Here’s a compilation of the accuracy of all five models fitted. STL+ARIMA comes out at the top.
rnames <- c("Holtwinters - train", "Holtwinters - val", "SARIMA - train", "SARIMA - val", "ETS - train", "ETS - test", "TBATS - train", "TBATS - test", "ARIMA STLM - Train", "ARIMA STLM - Test")
compile <- rbind(hw_accuracy, sarima_accuracy, ets_accuracy, tbats_accuracy, arima_accuracy)
rownames(compile) <- rnames
compile
## ME RMSE MAE MPE MAPE MASE
## Holtwinters - train 0.30947718 7.382416 5.717301 NaN Inf 0.6854610
## Holtwinters - val -5.73743908 10.420920 8.724644 -Inf Inf 1.0460185
## SARIMA - train -0.01654614 7.903520 6.088449 -Inf Inf 0.7299587
## SARIMA - val -9.66625683 13.568216 11.259677 -Inf Inf 1.3499498
## ETS - train -0.01374468 6.365181 4.959802 NaN Inf 0.5946425
## ETS - test -5.59783572 10.105443 8.416542 -Inf Inf 1.0090795
## TBATS - train -0.07770965 6.360268 4.875763 NaN Inf 0.7548030
## TBATS - test -3.78367568 7.953826 6.533778 -Inf Inf 1.0114756
## ARIMA STLM - Train -0.02985275 5.140970 3.895996 NaN Inf 0.6031282
## ARIMA STLM - Test -2.11595779 7.323714 5.694023 NaN Inf 0.8814756
## ACF1 Theil's U
## Holtwinters - train 0.1356698572 NA
## Holtwinters - val 0.6099355369 0
## SARIMA - train 0.0028088186 NA
## SARIMA - val 0.4925840681 0
## ETS - train 0.1168178319 NA
## ETS - test 0.5812847125 0
## TBATS - train -0.0059775948 NA
## TBATS - test 0.4875056084 0
## ARIMA STLM - Train -0.0002734328 NA
## ARIMA STLM - Test 0.3436755889 0
Since the smallest MAE of all 5 models is from ARIMA model with Multiple Seasonality, we will use this model to forecast in our test data.
# Fitting model using all the train dataset
model_arima_final <- stlm(train_msts, method = "arima")
# Forecasting
forecast_arima_final <- forecast(model_arima_final, h=13*7)
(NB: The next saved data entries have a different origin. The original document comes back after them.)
-- ==== Sys2Proof/Config.lean ====
section
/-! DEFINITION. What is fixed for the part: picture geometry, the DDR address map, and the constants of time.
The DDR map and the byte an unlisted address reads as are the model's choices (log 7, log 8); one answer field is a
free value (log 40); the rest is the manual's. -/

namespace Sys2Proof.Config

/-- Bytes of one source line (00_scope.md, Picture geometry). -/
def lineBytes : Nat := 2560

/-- Lines of one source frame (00_scope.md, Picture geometry). -/
def frameLines : Nat := 960

/-- Bytes of one frame slot (03, Frame slots). -/
def slotBytes : Nat := 2457600

/-- Bytes of one DDR burst (R148). -/
def burstBytes : Nat := 64

/-- Bursts of one line write (R35, R148). -/
def lineBursts : Nat := 40

/-- Bytes of one mesh record within its 64-byte unit (R148, Formats). -/
def meshBytes : Nat := 36

/-- Mesh records of the pool (R78). -/
def poolRecords : Nat := 2048

/-- Tiles of the output picture (R120). -/
def tiles : Nat := 375

/-- DESIGN CHOICE, unsafe (log 8): the base address of frame slot `k` (0 to 2) of the camera with index `c` (0 to 3).
R148 asks only that it be a multiple of 64 and that the areas do not overlap. -/
def slotBase (c k : Nat) : Nat := (3 * c + k) * slotBytes

/-- DESIGN CHOICE, unsafe (log 8): the address of pool unit 0, above the twelve frame slots. -/
def poolBase : Nat := 12 * slotBytes

/-- The 64-byte unit of pool address `a` (R148). -/
def unitAddr (a : Nat) : Nat := poolBase + a * burstBytes

/-- DESIGN CHOICE, unsafe (log 7): what a DDR byte that nothing has written since power-on reset reads as. -/
def unwritten : Byte := 0

/-- FREE VALUE (log 40): the 4 bytes in which `BALANCE_READ` reports a rounded change that a signed number of 4 bytes does not
hold; the manual states none, and nothing constrains it (R146). -/
opaque wideChange : Int → BitVec 32

/-- µs in one ms of the timebase. -/
def ms : Nat := 1000

end Sys2Proof.Config
end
# Insert the forecast into `test` dataframe
test$visitor <- forecast_arima_final$mean
# save as .csv
submission <- write.csv(test,file = "submission_dyana.csv")
The model passed the MAE threshold of 6 on evalution dataset.
A good time series model passes several assumptions: 1. No-Autocorrelation for residuals 2. Normality of residuals
Ljung-Box Test
##
## Box-Ljung test
##
## data: model_arima_final$residuals
## X-squared = 0.00010908, df = 1, p-value = 0.9917
\(H_0\): residual has no-autocorrelation
\(H_1\): residual has autocorrelation
p-value is higher than alpha (0.9917 > 0.05), the model fails to reject H0. The residuals has no-autocorrelation.
Shaphiro Test
##
## Shapiro-Wilk normality test
##
## data: model_arima_final$residuals
## W = 0.99139, p-value = 9.359e-06
\(H_0\): residual distributes normally [v]
\(H_1\): residual doesn’t distribute normally
p-value is less than alpha (9*10^-6 < 0.05), the model rejects H0. The residuals doesn’t distribute normally. Note that Shapiro test tests only deviation of residual distribution from the normal and not the forecast performance, which worsens in longer forecast. If we want to forecast longer data, we will need to add more data to feed our model.